Одним из “подписантов” должен был оказаться Илья Эренбург.
Письмо в “Правду” он подписывать отказался.
Вместо этого написал письмо Сталину.
В нем, блистательно стилизуя советский партийный новояз с его алогичной и противоречивой риторикой, он на пальцах доказал вождю всех времен и народов, что в результате депортации пострадает репутация компартии и значит – лично товарища Сталина.
Товарищ Сталин задумался.
Коллективное письмо в “Правду” лежало неопубликованным.
Товарищ Сталин размышлял, как бы осуществить свой замысел без последствий. Было подготовлено второе “коллективное” письмо в “Правду”.
Раздумья Сталина были прерваны третьим инсультом. Вождь умер.
Смерть, – пишет Сарнов, – уже занесшая свою косу над головами миллионов людей, отступила”.
Поэт и власть в России: “И истину царям с улыбкой говорил”. Считается, что, проживи Карамзин еще несколько месяцев, Николай I не осмелился бы повесить декабристов…
В третью фазу диалога со Сталиным Эренбург вступил уже после смерти вождя. Собственно, это и была книга “Люди, годы, жизнь”. Книга, которую кто-то принял, а кто-то – возненавидел. Потому что слишком многого от нее ждали: полной правды, совершенной откровенности, предельных обобщений.
Меж тем автор то и дело оговаривался: “Я считаю, что не настало время об этом говорить”. Так, например, сказано об эпизоде с “коллективным” письмом в “Правду”. Читатели судили иначе; читатели присылали письма; писатель реагировал следующим образом: “Неужели они не понимают… что я работаю на пределе возможного!” В голосе, как вспоминает Б.М. Сарнов, дрожала обида…

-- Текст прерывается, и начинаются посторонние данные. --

-- ==== Sys2Proof/Word.lean ====
section
/-!
DEFINITION. The bit widths that 00_scope.md R6 names, and the bit operations on them that the model uses everywhere.
-/
namespace Sys2Proof

/-- A byte (R6). -/
abbrev Byte := BitVec 8
/-- A half, 16 bits (R6). -/
abbrev Half := BitVec 16
/-- A word, 32 bits; an instruction word is one word (R6). -/
abbrev Word := BitVec 32
/-- A double, 64 bits (R6). -/
abbrev DWord := BitVec 64

end Sys2Proof
end

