/-- FMIN and FMAX (R241), on codes already flushed: the smaller (or larger) operand as it stands, -0 below +0. -/
def fminmax (f : Fmt) (isMax : Bool) (a b : Nat) : Nat × Flags :=
  let va := f.value a
  let vb := f.value b
  match va.isNan, vb.isNan with
  | true, true => (nanResult f [va, vb]).getD (0, 0)
  | true, false => (b, if va.isSig then fV else 0)
  | false, true => (a, if vb.isSig then fV else 0)
  | false, false =>
    let c := va.cmp vb
    let aLess := decide (c < 0) || (decide (c = 0) && va.neg)
    (if aLess != isMax then a else b, 0)

/-! ### Conversions to E8M0, MX and asymmetric codes (R103 to R105) -/

/-- FP32 value to E8M0 (R103). -/
def toE8m0 : FV → Nat × Flags
  | .fin a =>
    if a.neg || decide (a.num = 0) then (0xFF, fV)
    else
      let e := a.log2
      if e < -127 then (0, fU ||| fI)
      else ((e + 127).toNat, if (a.over e).1 % (a.over e).2 = 0 ∧ (a.over e).1 / (a.over e).2 = 1 then 0 else fI)
  | _ => (0xFF, fV)

/-- `asym_quant` of R105; `g` is the group word. -/
def asymQuant (v : FV) (g : Word) (qmax : Nat) (rm : Rm) : Nat × Flags :=
  let zp : Nat := if qmax = 15 then fld g 16 4 else fld g 16 8
  match Fmt.f16.value (fld g 0 16), v with
  | .fin s, .fin a =>
    if s.num = 0 then (zp, fV)
    else
      let r := roundInt (a.div s) rm
      let t := r.1 + zp
      if t < 0 then (0, fO ||| fI) else if (qmax : Int) < t then (qmax, fO ||| fI) else (t.toNat, if r.2 then fI else 0)
  | .fin s, .inf n =>
    if s.num = 0 then (zp, fV) else if n != s.neg then (0, fO ||| fI) else (qmax, fO ||| fI)
  | _, _ => (zp, fV)

/-- `mix32` of R107. -/
def mix32 (seed index : Word) : Word :=
  let h := seed ^^^ (index * 0x9E3779B9)
  let h := h ^^^ (h >>> 16)
  let h := h * 0x85EBCA6B
  let h := h ^^^ (h >>> 13)
  let h := h * 0xC2B2AE35
  h ^^^ (h >>> 16)

/-- `srnd` of R108 for an FP32 value. -/
def srnd (v : FV) (f : Fmt) (seed index : Word) : Nat × Flags :=
  match v with
  | .nan n sg p pb => let r := nanCode f n p pb; (r.1, r.2 ||| (if sg then fV else 0))
  | .inf n => if f.wide then (signed f n f.infCode, 0) else (signed f n f.maxCode, fO ||| fI)
  | .fin a =>
    if a.num = 0 then (signed f a.neg 0, 0)
    else
      let e := max a.log2 f.emin
      let o := a.over (e - f.p + 1)
      let lo := o.1 / o.2
      let dsc := o.1 % o.2 * 2 ^ 32 / o.2
      let n := if (mix32 seed index).toNat < dsc then lo + 1 else lo
      let mag := (e - f.emin).toNat * 2 ^ f.fbits + n
      if f.maxCode < mag then overflowResult f a.neg .rtz false
      else
        let inexact := decide (o.1 % o.2 ≠ 0)
        (signed f a.neg mag, (if inexact then fI else 0) ||| (if inexact && decide (mag < 2 ^ f.fbits) then fU else 0))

Недомолвки, самоцензура, эпизоды, сплошь написанные эзоповым языком, ныне требуют переиздания книги “Люди, годы, жизнь” с огромным и тщательным комментарием – примерно таким, каким снабжены “Записки об Анне Ахматовой” Л.К. Чуковской, выпущенные издательством “Согласие”. Сарнов так передает собственное впечатление: “А я не хотел (не умел) принимать Эренбурга таким, “каким Бог его зародил”. Не понимал, что ему стократ важнее высказать вслух хоть самую малую толику запретной правды, чем вылить на бумагу ВСЮ правду, и пусть о ней узнают хоть полвека спустя. Мне хотелось, чтобы он высказывался в своих мемуарах в соответствии с классической судебной клятвой: говорить правду, только правду и всю правду. И черт с ними! Пусть не печатают!”.
Говорить с будущим, которого не увидишь; с потомками, которых не узнаешь; посылать “письма в бутылке”, как сделала это Н.Я. Мандельштам; подбирать и доставать из бутылок чужие письма, как сделала это Л.К. Чуковская с романом Б. Житкова “Виктор Вавич”… Работа на будущее – благородное занятие, но она подразумевает, что сам работающий закладывается на абсолютную допустимость разрыва времен. Настоящее в их цепочке можно упразднить, поскольку оно “ненастоящее”. Совсем не каждому человеку такая логика подходит. Эренбург предпочитал быть “здесь и теперь”, чем явиться “кому-то, где-то и когда-то”.
Сочиняя помянутый ответ Сталину, написанный невероятно коряво и человеку, с языком партячейки незнакомому, вообще почти непонятный, Эренбург вовсе не думал о том, что скажут потомки. Ему всего—навсего нужно было сделать что-то, что предотвратило бы геноцид еще одного народа СССР. Что смог – то и сделал. Но кажется, что дело не в экстремальной ситуации, в которой этот документ писался, – комната, портативная пишущая машинка, а за стеной жена с двумя “иудами”, объясняющими ей во всех подробностях, что будет с ее мужем и с нею, если он продолжит упорствовать. Кажется, дело в писательском подходе – все, что делается, делается для настоящего, текущего момента.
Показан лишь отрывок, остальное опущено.